7. Exercise to relax the muscles of the shoulder girdle
Brief description of the exercise: raise your hands with your palms up and slightly back to feel a slight stretch.
8. Stretching the groin. Exercise #1
A brief description of the exercise: sit with your back against the wall, gently press your hands on your legs until you feel a stretch in the groin area.
9. Groin stretch. Exercise #2
Brief description of the exercise: gently lean forward to feel the stretch in the groin area or possibly in the lower back.
10. Stretching the side of the pelvis and thigh
Brief description of the exercise: gently pull the bent knee of the left leg to the right shoulder until you feel a stretch in the side of the pelvis and thigh.
11. Stretching the inner surface of the thigh and lower back
A brief description of the exercise: slowly tilt the body to the foot of the outstretched leg, helping yourself with a towel thrown over the foot.
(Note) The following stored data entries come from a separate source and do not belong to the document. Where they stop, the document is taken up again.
-- ==== Sys2Proof/Machine/Contexts.lean ====
section
/-! DEFINITION. Contexts (R104 to R131, R155, R171): numbering of lines into strips, rebase, ingress FIFOs, banks and
settings tags, and the commands that act on them directly. -/

namespace Sys2Proof.Machine

/-- The context of a port: a bonded pair's is the lower port's (R35, R104). -/
def State.ctxOf (s : State) (p : Nat) : Nat := if p % 2 = 1 ∧ s.flag (zlpCtrlBond (p - 1)) = true then p - 1 else p

/-- Replace the numbering of a context. -/
def State.setNum (s : State) (c : Nat) (f : CtxNum → CtxNum) : State :=
  let x := s.ctx c
  s.setCtx c { x with num := f x.num }

/-! ### Ingress FIFO -/

/-- Bytes of one FIFO entry (R114): a stamp record and the packed samples, rounded up to 64 bytes.
DEDUCED: assumption 23. -/
def fifoEntry (rows width depth : Nat) : Nat := 32 + 64 * ((rows * width * depth + 511) / 512)

/-- Capacity of a context's FIFO in bytes (R114). -/
def State.fifoCap (s : State) (c : Nat) : Nat := if s.flag (zlpCtrlBond c) then 8388608 else 4194304

/-- Bytes in a context's FIFO. -/
def State.fifoBytes (s : State) (c : Nat) : Nat := ((s.ctx c).fifo.map FifoLine.units).foldl (· + ·) 0

/-- LEVEL and PEAK follow the occupancy (R140); FIFO_HIGH fires where it passes 75 %, at both cages of a pair (R103).
DEDUCED: assumption 23. -/
def State.fifoLevel (s : State) (c : Nat) : State :=
  let used := s.fifoBytes c
  let v := (used + 511) / 512
  let old := s.fld (ctxFifoLevel c)
  let mark := s.fifoCap c / 512 * 3 / 4
  let s := (s.setFld (ctxFifoLevel c) v).setFld (ctxFifoPeak c) (max v (s.fld (ctxFifoPeak c)))
  let high := decide (old ≤ mark ∧ mark < v)
  (s.fireIf high (8 * c + 7)).fireIf (high && s.flag (zlpCtrlBond c)) (8 * (c + 1) + 7)

/-- Lines that both consumers have taken leave the FIFO (R115). -/
def State.fifoDrain (s : State) (c : Nat) : State :=
  let x := s.ctx c
  (s.setCtx c { x with fifo := x.fifo.filter (fun l => !(l.sliceTook && l.engineTook)) }).fifoLevel c

/-- A compression engine works unless it is lost (R777). -/
def State.engineUp (s : State) (e : Nat) : Bool := e < 2 && !s.pwr.engineLost.contains e

/-- A flat-field acquisition is under way on the context (R735). DEDUCED: assumption 32. -/
def State.flatRun (s : State) (c : Nat) : Option CalRun := s.cal.runs.find? (fun r => decide (r.kind = 4 ∧ r.target = c) && r.active)

/-- The context is inspected: its inspection runs and nothing holds it (R113, R137); DUSK finishes the strips that were
accepted before its STOP (R761 step 2). -/
def State.inspected (s : State) (c : Nat) : Bool :=
  (s.inspecting || (decide (s.mode = 6) && decide (s.pwr.duskStep = 2))) && !s.flag (ctxCtrlGated c)

/-- The slices process the context: it is inspected, or its flat field is taken (R735). -/
def State.processing (s : State) (c : Nat) : Bool := s.inspected c || (s.flatRun c).isSome

/-! ### Strips -/

/-- A strip closes at ingress (R109, R142): STRIP_CLOSED; a memory-borne strip becomes complete (R117).
DEDUCED: assumption 23. -/
def State.stripDone (s : State) (c : Nat) : State :=
  let x := s.ctx c
  let x := { x with num := { x.num with held := 0 } }
  let x := if x.filling = [] then x else { x with complete := x.complete ++ [x.filling], filling := [] }
  (s.setCtx c x).fire (96 + 4 * c)

/-- Mark the newest line of strip `n` as its last, wherever it stands. DEDUCED: assumption 23. -/
def CtxSt.endStrip (x : CtxSt) (n : Nat) : CtxSt :=
  let ends := x.fifo.map (fun l => l.line)
  let all := ends ++ x.filling ++ x.complete.flatten ++ x.reading
  let off := (all.filter (fun l => decide (l.strip = n))).foldl (fun a l => max a l.off) 0
  let hoff := (x.fe.hist.filter (fun l => decide (l.strip = n))).foldl (fun a l => max a l.off) 0
  let o := max off hoff
  let f (l : CamLine) : CamLine := if l.strip = n ∧ l.off = o then { l with lastOfStrip := true } else l
  { x with
    fifo := x.fifo.map (fun l => { l with line := f l.line })
    filling := x.filling.map f
    complete := x.complete.map (fun q => q.map f)
    reading := x.reading.map f
    fe := { x.fe with hist := x.fe.hist.map (fun l => if l.strip = n ∧ l.off = o then { l with lastOfStrip := true } else l) } }

/-- The context rebases (R110): its present strip, if it holds a line, closes SHORT; the next accepted line begins the
next unused strip at offset 0. -/
def State.rebase (s : State) (c : Nat) : State :=
  let n := (s.ctx c).num
  if n.held = 0 then s.setNum c (fun n => { n with needBase := true })
  else
    let strip := s.get64 (ctxStripLo c)
    let s := s.setCtx c ((s.ctx c).endStrip strip)
    let s := (s.stripDone c).setNum c (fun n => { n with needBase := true, shorts := n.shorts ++ [strip] })
    (s.bump (ctxCntShortF c) 1).alert c 2

/-- Every context of the live plan rebases. -/
def State.rebaseAll (s : State) : State := s.liveCtxs.foldl State.rebase s

/-! ### Banks -/

/-- A bank of a context by its number. -/
def CtxNum.bank (n : CtxNum) (b : Nat) : Bank := if b = 1 then n.b1 else n.b0

/-- The number of the bank that a strip is processed under (R123). -/
def CtxNum.bankNo (n : CtxNum) (strip : Nat) : Nat :=
  match n.stripBanks.find? (fun e => decide (e.1 ≤ strip)) with
  | some e => e.2
  | none => 0

/-- The bank that a strip is processed under. -/
def CtxNum.bankOf (n : CtxNum) (strip : Nat) : Bank := n.bank (n.bankNo strip)

/-- The bank active at the present strip (R138). -/
def State.activeBank (s : State) (c : Nat) : Bank := (s.ctx c).num.bank (s.fld (ctxStatusActiveBank c))

/-- COR, GEO and SEG status fields that report the active bank (R191, R236, R298, R299). -/
def State.bankStatus (s : State) (c : Nat) : State :=
  let b := s.activeBank c
  let f := b.front
  let e := f.en
  let s := ((((s.setFlag (corStatusBlackOn c) e.black).setFlag (corStatusTrackOn c) e.track).setFlag
    (corStatusDefectOn c) e.defect).setFlag (corStatusOutlierOn c) e.outlier)
  let s := ((((s.setFlag (corStatusShadeOn c) e.shade).setFlag (corStatusMosaicOn c) e.mosaic).setFlag
    (corStatusMatrixOn c) e.matrix).setFlag (corStatusStatOn c) e.stat)
  let planes := if e.mosaic then f.planes.length else 1
  let s := (s.setFld (corStatusPlanes c) planes).setFld (corStatusChannels c) (if e.matrix then f.channels else planes)
  let s := (s.setFld (geoStatusGen c) b.geo.gen).setFld (segStatusLayers c) b.seg.layers.length
  (s.setFld (segStatusPlanes c) b.seg.planes).setFld (segStreamerF c) b.seg.streamExp

/-- T28 of every row at TI × 2^8 (R155), and the registers of R192. -/
def State.resetDark (s : State) (c : Nat) : State :=
  let ti := (s.activeBank c).front.dark.ti
  let x := s.ctx c
  let s := s.setCtx c { x with fe := { x.fe with t28 := List.replicate 4 (ti * 256) } }
  (List.range 4).foldl (fun s r => s.setFldInt (corTrackF c r) ti) s
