-- ==== Sys2Proof/Machine/Crypto.lean ====
section
/-! DEFINITION. The ciphers that the manual names: SHA-256 (R422, R606), HMAC-SHA-256 (R517), HKDF-SHA-256 and AES key
unwrap (R527). Each is computed from its definition: roots of primes, the inverse in GF(2^8). -/

namespace Sys2Proof.Machine

/-! ### SHA-256 -/

/-- The primes below `n`, in rising order. -/
def primesBelow (n : Nat) : List Nat :=
  (List.range n).filter (fun p => decide (2 ≤ p) && (List.range p).all (fun d => decide (d < 2) || decide (p % d ≠ 0)))

/-- The largest r with `r^k ≤ v`, bit by bit from bit `b - 1`. -/
def rootBits (k v : Nat) : Nat → Nat → Nat
  | 0, r => r
  | b + 1, r => let t := r + 2 ^ b; rootBits k v b (if t ^ k ≤ v then t else r)

/-- The first 32 fractional bits of the k-th root of `p`. -/
def rootFrac (k p : Nat) : BitVec 32 := BitVec.ofNat 32 (rootBits k (p * 2 ^ (32 * k)) 40 0)

/-- The round constants. -/
def shaK : List (BitVec 32) := (primesBelow 312).map (rootFrac 3)

/-- The initial hash value. -/
def shaInit : List (BitVec 32) := (primesBelow 20).map (rootFrac 2)

/-- Rotation to the right. -/
def ror (v : BitVec 32) (n : Nat) : BitVec 32 := (v >>> n) ||| (v <<< (32 - n))

/-- The word of a list, 0 past its end. -/
def wAt (l : List (BitVec 32)) (i : Nat) : BitVec 32 := l.getD i 0

/-- The next word of the message schedule, newest first. -/
def shaNext (w : List (BitVec 32)) : BitVec 32 :=
  let a := wAt w 14
  let b := wAt w 1
  (ror b 17 ^^^ ror b 19 ^^^ (b >>> 10)) + wAt w 6 + (ror a 7 ^^^ ror a 18 ^^^ (a >>> 3)) + wAt w 15

/-- The 64 words of the schedule of one block, from its 16 words. -/
def shaSchedule (b : List (BitVec 32)) : List (BitVec 32) :=
  ((List.range 48).foldl (fun (w : List (BitVec 32)) _ => shaNext w :: w) b.reverse).reverse

/-- One round on the eight working words. -/
def shaRound (v : List (BitVec 32)) (kw : BitVec 32 × BitVec 32) : List (BitVec 32) :=
  let a := wAt v 0
  let e := wAt v 4
  let t1 := wAt v 7 + (ror e 6 ^^^ ror e 11 ^^^ ror e 25) + ((e &&& wAt v 5) ^^^ (~~~e &&& wAt v 6)) + kw.1 + kw.2
  let t2 := (ror a 2 ^^^ ror a 13 ^^^ ror a 22) + ((a &&& wAt v 1) ^^^ (a &&& wAt v 2) ^^^ (wAt v 1 &&& wAt v 2))
  [t1 + t2, a, wAt v 1, wAt v 2, wAt v 3 + t1, e, wAt v 5, wAt v 6]

/-- One block of 64 bytes. -/
def shaBlock (ks h : List (BitVec 32)) (b : List Byte) : List (BitVec 32) :=
  let w := shaSchedule ((List.range 16).map (fun i => BitVec.ofNat 32 (beAt b (4 * i) 4)))
  let v := (ks.zip w).foldl shaRound h
  (h.zip v).map (fun p => p.1 + p.2)

/-- The blocks of a padded message. -/
def shaBlocks (ks : List (BitVec 32)) : Nat → List (BitVec 32) → List Byte → List (BitVec 32)
  | 0, h, _ => h
  | f + 1, h, b => if b = [] then h else shaBlocks ks f (shaBlock ks h (b.take 64)) (b.drop 64)

/-- SHA-256. -/
def sha256 (m : List Byte) : List Byte :=
  let p := m ++ [0x80#8]
  let p := p ++ List.replicate ((120 - p.length % 64) % 64) 0 ++ beBytes 8 (8 * m.length)
  (shaBlocks shaK (p.length / 64 + 1) shaInit p).flatMap (fun w => beBytes 4 w.toNat)

/-- HMAC-SHA-256 under a key of at most 64 bytes. -/
def hmac (key m : List Byte) : List Byte :=
  let k := slice key 0 64
  sha256 (k.map (fun b => b ^^^ 0x5C#8) ++ sha256 (k.map (fun b => b ^^^ 0x36#8) ++ m))

/-- HKDF-SHA-256 for one block of output (RFC 5869). -/
def hkdf (salt key info : List Byte) : List Byte := hmac (hmac salt key) (info ++ [1#8])

/-! ### AES key unwrap -/

/-- Multiply by x in the field of AES. -/
def aesTwice (a : Nat) : Nat := if 128 ≤ a then (2 * a) ^^^ 0x11B else 2 * a

/-- Product in the field of AES. -/
def aesMul (a b : Nat) : Nat :=
  ((List.range 8).foldl (fun (s : Nat × Nat) i => (if bitAt b i then s.1 ^^^ s.2 else s.1, aesTwice s.2)) (0, a)).1

/-- The inverse, 0 for 0. -/
def aesInv (a : Nat) : Nat :=
  ((List.range 7).foldl (fun (s : Nat × Nat) _ => let q := aesMul s.2 s.2; (aesMul s.1 q, q)) (1, a)).1

/-- The S-box. -/
def aesSub (a : Nat) : Nat :=
  let v := aesInv a
  (List.range 5).foldl (fun r i => r ^^^ ((v * 2 ^ i) % 256 ^^^ v * 2 ^ i / 256)) 0x63

/-- The inverse of the S-box as a table. -/
def aesInvTable : List Nat :=
  let t := (List.range 256).map (fun a => (aesSub a, a))
  (List.range 256).map (fun b => ((t.find? (fun e => decide (e.1 = b))).map Prod.snd).getD 0)

/-- The 60 words of the key schedule of a 256-bit key. -/
def aesExpand (key : List Nat) : List (List Nat) :=
  let first := (List.range 8).map (fun i => (key.drop (4 * i)).take 4)
  ((List.range 52).foldl (fun (s : List (List Nat) × Nat) n =>
    let i := n + 8
    let t := s.1.headD []
    let u := if i % 8 = 0 then
        let r := ((t.drop 1) ++ t.take 1).map aesSub
        (r.headD 0 ^^^ s.2) :: r.drop 1
      else if i % 8 = 4 then t.map aesSub
      else t
    let w := (u.zip (s.1.getD 7 [])).map (fun e => e.1 ^^^ e.2)
    (w :: s.1, if i % 8 = 0 then aesTwice s.2 else s.2)) (first.reverse, 1)).1.reverse

/-- XOR of a state with the four words of round `r`. -/
def aesAdd (ws : List (List Nat)) (r : Nat) (st : List Nat) : List Nat :=
  (st.zip ((ws.drop (4 * r)).take 4).flatten).map (fun e => e.1 ^^^ e.2)

/-- Inverse rows shift and inverse substitution. -/
def aesInvShiftSub (inv : List Nat) (st : List Nat) : List Nat :=
  (List.range 16).map (fun i => inv.getD (st.getD ((i + 16 - 4 * (i % 4)) % 16) 0) 0)

/-- Inverse mixing of the columns. -/
def aesInvMix (st : List Nat) : List Nat :=
  (List.range 16).map (fun i =>
    let c := 4 * (i / 4)
    let at' (k : Nat) : Nat := st.getD (c + (i + k) % 4) 0
    aesMul 14 (at' 0) ^^^ aesMul 11 (at' 1) ^^^ aesMul 13 (at' 2) ^^^ aesMul 9 (at' 3))

/-- AES-256 decryption of one block. -/
def aesDecrypt (inv : List Nat) (ws : List (List Nat)) (b : List Nat) : List Nat :=
  let st := (List.range 13).foldl (fun st n => aesInvMix (aesAdd ws (13 - n) (aesInvShiftSub inv st))) (aesAdd ws 14 b)
  aesAdd ws 0 (aesInvShiftSub inv st)

/-- One step of the key unwrap: t from 6n down to 1. -/
def unwrapStep (inv : List Nat) (ws : List (List Nat)) (n t : Nat) (s : List Nat × List (List Nat)) : List Nat × List (List Nat) :=
  let i := (t - 1) % n
  let a := (s.1.zip ((beBytes 8 t).map BitVec.toNat)).map (fun e => e.1 ^^^ e.2)
  let d := aesDecrypt inv ws (a ++ s.2.getD i [])
  (d.take 8, s.2.set i (d.drop 8))

/-- AES key unwrap of 40 bytes (RFC 3394): none where the integrity check fails. -/
def keyUnwrap (kek c : List Byte) : Option (List Byte) :=
  let v := c.map BitVec.toNat
  let ws := aesExpand (kek.map BitVec.toNat)
  let inv := aesInvTable
  let r := (List.range 24).foldl (fun s k => unwrapStep inv ws 4 (24 - k) s) (v.take 8, (List.range 4).map (fun i => (v.drop (8 + 8 * i)).take 8))
  if r.1 = List.replicate 8 0xA6 then some (r.2.flatten.map (BitVec.ofNat 8)) else none

end Sys2Proof.Machine
end

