-- ==== Sys2Proof/Machine/Report.lean ====
section
/-! DEFINITION. From a finished blob, component or tile to its pennant and its class actions (R284, R291 to R296, R302 to
R309, R327, R331, R332), for the live path and for reprocess jobs alike. -/

namespace Sys2Proof.Machine

/-! ### Pennants of found defects -/

/-- A blob, streamer segment, component or split half ready to be classified. `parts` lists the contexts of this module
that hold a part, each with the part's first and last line. -/
structure Found where
  kind : Nat
  acc : Acc
  attr : Nat
  firstAddr : Nat
  firstCtx : Nat
  suspect : Bool
  uncertain : Bool
  split : Bool
  parts : List (Nat × Int × Int)
  deriving DecidableEq, Repr

/-- What a pennant needs to know of the grid. -/
structure PenGrid where
  self : Nat
  pitchX : Nat
  pitchY : Nat
  deriving DecidableEq, Repr

/-- The inspected line `m` of a list, where it stands there. -/
def lineAt (ls : List LineInfo) (m : Int) : Option LineInfo := ls.find? (fun l => decide (l.m = m) && !l.missing)

/-- The inspected line of a list nearest to `m`, the earlier one on a tie (R309). -/
def lineNear (ls : List LineInfo) (m : Int) : Option LineInfo :=
  (ls.filter (fun l => !l.missing)).foldl (fun (b : Option LineInfo) (l : LineInfo) =>
    match b with
    | none => some l
    | some k =>
      if (l.m - m).natAbs < (k.m - m).natAbs ∨ ((l.m - m).natAbs = (k.m - m).natAbs ∧ l.m < k.m) then some l else b) none

/-- The context and line that give a pennant its time (R309). -/
def timeLine (linesOf : Nat → List LineInfo) (named : Nat) (parts : List (Nat × Int × Int)) (m : Int) : Nat × Option LineInfo :=
  match lineAt (linesOf named) m with
  | some l => (named, some l)
  | none =>
    let held := parts.filter (fun p => decide (p.2.1 ≤ m ∧ m ≤ p.2.2) && (lineAt (linesOf p.1) m).isSome)
    match held with
    | [] => (named, lineNear (linesOf named) m)
    | p :: rest =>
      let c := rest.foldl (fun a q => min a q.1) p.1
      (c, lineAt (linesOf c) m)

/-- The strip of output line `m`, or of the latest line before it that has one (R274, R307). -/
def stripOf (ls : List LineInfo) (m : Int) : Nat :=
  (((ls.find? (fun l => decide (l.m ≤ m) && l.strip.isSome)).map (fun l => l.strip.getD 0))).getD 0

/-- The arrival of the last camera line that output line `m` uses (R327). -/
def arriveOf (ls : List LineInfo) (m : Int) : Nat := ((ls.find? (fun l => decide (l.m ≤ m))).map LineInfo.arrive).getD 0

/-- The pennant of a classified defect (R302 to R309, R327). `named` is the context of the time rule; `bound` the latency
bound in ns. -/
def foundPennant (g : PenGrid) (linesOf : Nat → List LineInfo) (named : Nat) (f : Found) (cls bound : Nat) : Pennant :=
  let fs := features f.acc
  let t := timeLine linesOf named f.parts (rdiv (intAt fs 4) 256)
  { seq := 0, time := (t.2.map LineInfo.time).getD 0
    y := satS 64 (rdiv (intAt fs 4 * g.pitchY) 256), x := satS 64 (rdiv (intAt fs 3 * g.pitchX) 256)
    len := satU 32 (rdiv (intAt fs 1 * g.pitchY) 1000), wid := satU 32 (rdiv (intAt fs 2 * g.pitchX) 1000)
    area := satU 32 (intAt fs 0), cls := cls, addr := g.self
    ctxByte := f.firstCtx % 16 + (if f.firstAddr = g.self then 0 else 128), kind := f.kind
    flags := qualityFlags f.suspect f.uncertain (bitAt f.attr 1) + 32 * b2n (bitAt f.attr 0) + 2 * b2n (f.split || decide (f.kind = 6))
    peak := satS 16 (rnd (intAt fs 8) 4), mean := satS 16 (rnd (intAt fs 9) 4)
    low := stripOf (linesOf t.1) f.acc.mLast % 2 ^ 32, due := arriveOf (linesOf t.1) f.acc.mLast + bound }

/-- A storm tile (R275, R307). -/
structure TileRec where
  first : Int
  last : Int
  gLo : Int
  gHi : Int
  count : Nat
  strip : Nat
  replaced : Bool
  suspect : Bool
  uncertain : Bool
  deriving DecidableEq, Repr

/-- The pennant of a storm tile (R303, R304, R307). -/
def tilePennant (g : PenGrid) (linesOf : Nat → List LineInfo) (c : Nat) (t : TileRec) : Pennant :=
  let cx := 128 * (t.gLo + t.gHi)
  let cy := 128 * (t.first + t.last)
  let l := timeLine linesOf c [] (rdiv cy 256)
  { seq := 0, time := (l.2.map LineInfo.time).getD 0, y := rdiv (cy * g.pitchY) 256, x := rdiv (cx * g.pitchX) 256
    len := satU 32 (rdiv ((t.last + 1 - t.first) * g.pitchY) 1000), wid := satU 32 (rdiv ((t.gHi + 1 - t.gLo) * g.pitchX) 1000)
    area := t.count, cls := 0, addr := g.self, ctxByte := c, kind := 3
    flags := qualityFlags t.suspect t.uncertain t.replaced + 64, peak := 0, mean := 0, low := t.strip % 2 ^ 32, due := 0 }

/-- A piece that a context hands over by itself (R263, R270, R287). -/
def foundOfPiece (self c kind : Nat) (p : Piece) (split : Bool) : Found :=
  { kind := kind, acc := p.acc, attr := p.attr, firstAddr := self, firstCtx := c, suspect := p.suspect, uncertain := p.uncertain,
    split := split, parts := [(c, p.acc.mFirst, p.acc.mLast)] }

/-- A component or split half of the seam merge unit (R282, R285, R288). -/
def foundOfComp (self : Nat) (kind : Nat) (k : Comp) : Found :=
  { kind := kind, acc := k.acc, attr := k.attr, firstAddr := k.firstAddr, firstCtx := k.firstCtx, suspect := k.suspect,
    uncertain := k.uncertain, split := decide (kind = 6),
    parts := (k.parts.filter (fun p => decide (p.addr = self))).map (fun p => (p.ctx, p.acc.mFirst, p.acc.mLast)) }

/-! ### Live reporting -/

/-- The grid as the live plan lays it out. -/
def State.penGrid (s : State) : PenGrid := ⟨s.selfAddr, s.pitchX, s.pitchY⟩

/-- The labelled lines of a context. -/
def State.linesOf (s : State) (c : Nat) : List LineInfo := (s.ctx c).seg.lines

/-- The context whose output line gives the time of a defect (R309). -/
def State.namedCtx (s : State) (f : Found) : Nat := if f.firstAddr = s.selfAddr then f.firstCtx else s.seamCtx f.firstAddr f.firstCtx

/-- The bank whose tables classify a defect: the one active in the named context at its last line (R284). -/
def State.classBank (s : State) (f : Found) : SegBank :=
  let c := s.namedCtx f
  segBankAt (s.ctx c).seg f.acc.mLast (s.activeBank c).seg

/-- The latency bound of a defect in ns (R327). -/
def State.boundOf (s : State) (f : Found) : Nat :=
  let of (c : Nat) : Nat := ((s.ctxPlan c).map CtxPlan.boundNs).getD 0
  let fab := decide (f.firstAddr ≠ s.selfAddr)
  (f.parts.foldl (fun b p => max b (of p.1)) (of (s.namedCtx f))) + (if fab then 249600 else 0)

/-- Mark requests of a class action (R331, R695): AX0 and AX1. DEDUCED: assumption 26. -/
def State.markActions (s : State) (act : Nat) (p : Pennant) (low : Nat) : State :=
  let m : Mark := ⟨p.y, p.x, low, p.cls, p.ctxByte⟩
  let s := if bitAt act 1 then s.markRequest 0 m else s
  if bitAt act 2 then s.markRequest 1 m else s

/-- The automatic export of a class action (R332). DEDUCED: assumption 26. -/
def State.exportAction (s : State) (act seq : Nat) (a : Acc) : State := if bitAt act 6 then s.autoExport (bitsAt act 7 4) seq a else s

/-- A classified defect takes its actions (R294, R295, R299, R315, R322, R331, R332). DEDUCED: assumption 26. -/
def State.report (s : State) (f : Found) : State :=
  let bk := s.classBank f
  let c := s.namedCtx f
  let cls := classify bk (features f.acc) f.attr
  let act := actionOf bk cls
  let p := foundPennant s.penGrid s.linesOf c f cls (s.boundOf f)
  let s := s.fireIf (bitAt act 3) (152 + bitsAt act 4 2)
  if bitAt act 0 then
    let s := s.bump (segCntBlobsF c) 1
    if penStagingMax - penReserve ≤ s.pen.staging.length then s.penDiscard p f.acc.mFirst f.acc.mLast
    else
      let seq := s.penLiveSeq.1
      let s := s.penEnter p f.acc.mFirst f.acc.mLast
      (s.markActions act p (seq % 2 ^ 32)).exportAction act seq f.acc
  else
    let s := s.bump (segCntSuppressedF c) 1
    (s.markActions act p 0xFFFFFFFF).exportAction act 0 f.acc

/-! ### Seam merge -/

/-- PARTS and its peak (R300). -/
def State.semLevel (s : State) : State :=
  let n := s.seam.parts.length
  (s.setFld semPartsParts n).setFld semPartsPartsPeak (max n (s.fld semPartsPartsPeak))

/-- A component that is complete (R282, R288). -/
def State.wholeOut (s : State) (k : Comp) : State :=
  let f := foundOfComp s.selfAddr 0 k
  if !k.seed then s.bump (segCntNoseedF (s.namedCtx f)) 1
  else
    let long := decide ((2 ^ (s.classBank f).streamExp : Nat) < k.acc.mLast - k.acc.mFirst + 1)
    s.report { f with kind := if long then 2 else 0 }

/-- A split half (R285). -/
def State.splitOut (s : State) (k : Comp) : State :=
  let f := foundOfComp s.selfAddr 6 k
  if !k.seed then s.bump (segCntNoseedF (s.namedCtx f)) 1
  else (((s.bump (segCntSplitF (s.namedCtx f)) 1).fire 158)).report f

/-- The component that a PART record on its way to the neighbour stands for. -/
def compOfPart (b : Bunt) : Option Comp :=
  b.body.map (fun a =>
    { acc := a, attr := b.attr, seed := b.seed, firstAddr := b.addr, firstCtx := b.ctx, suspect := b.suspect, uncertain := b.uncertain,
      parts := [{ addr := b.addr, ctx := b.ctx, label := b.label, acc := a, attr := b.attr, seed := b.seed, strip := 0, mustSplit := false,
                  suspect := b.suspect, uncertain := b.uncertain, edges := [] }] })

/-- Records for the seam above (R278): they travel; toward a neighbour that is lost the parts end here against MISSING (R630), toward one
with another fabric hash as split halves (R628). -/
def State.forwardOut (s : State) (bs : List Bunt) : State :=
  let a := s.selfAddr + 1
  if s.seamDiffers a then (bs.filterMap compOfPart).foldl State.splitOut s
  else if s.seamAway a then (bs.filterMap compOfPart).foldl State.wholeOut s
  else s.fabBunting bs

/-- What the seam merge unit hands on (R282, R285, R286, R288, R289, R300, R301). -/
def State.seamOut (s : State) (o : SeamOut) : State :=
  match o with
  | .forward bs => s.forwardOut bs
  | .late => s.bump semCntLateBuntingF 1
  | .alert k => (s.setFld semAlertF k).fire 159
  | .whole k => s.wholeOut k
  | .split k => s.splitOut k

/-- Take the seam merge unit's new state and what it hands on. -/
def State.seamApply (s : State) (r : SeamSt × List SeamOut) : State :=
  (r.2.foldl State.seamOut ({ s with seam := r.1 }.semLevel))

end Sys2Proof.Machine
end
12. Stretching the groin in the prone position
A brief description of the exercise: lying on your back, bring the soles of your bent legs together, relax and feel your legs fall under the influence of gravity.
13. Exercise to relax the muscles of the neck
Brief description of the exercise: lying on your back, press your hands on the back of your head to stretch your neck muscles.
14. Stretching the muscles of the back of the thigh
Brief description of the exercise: in the supine position on the floor, grab your leg with one hand and pull it to your chest until a stretch appears on the back of the thigh.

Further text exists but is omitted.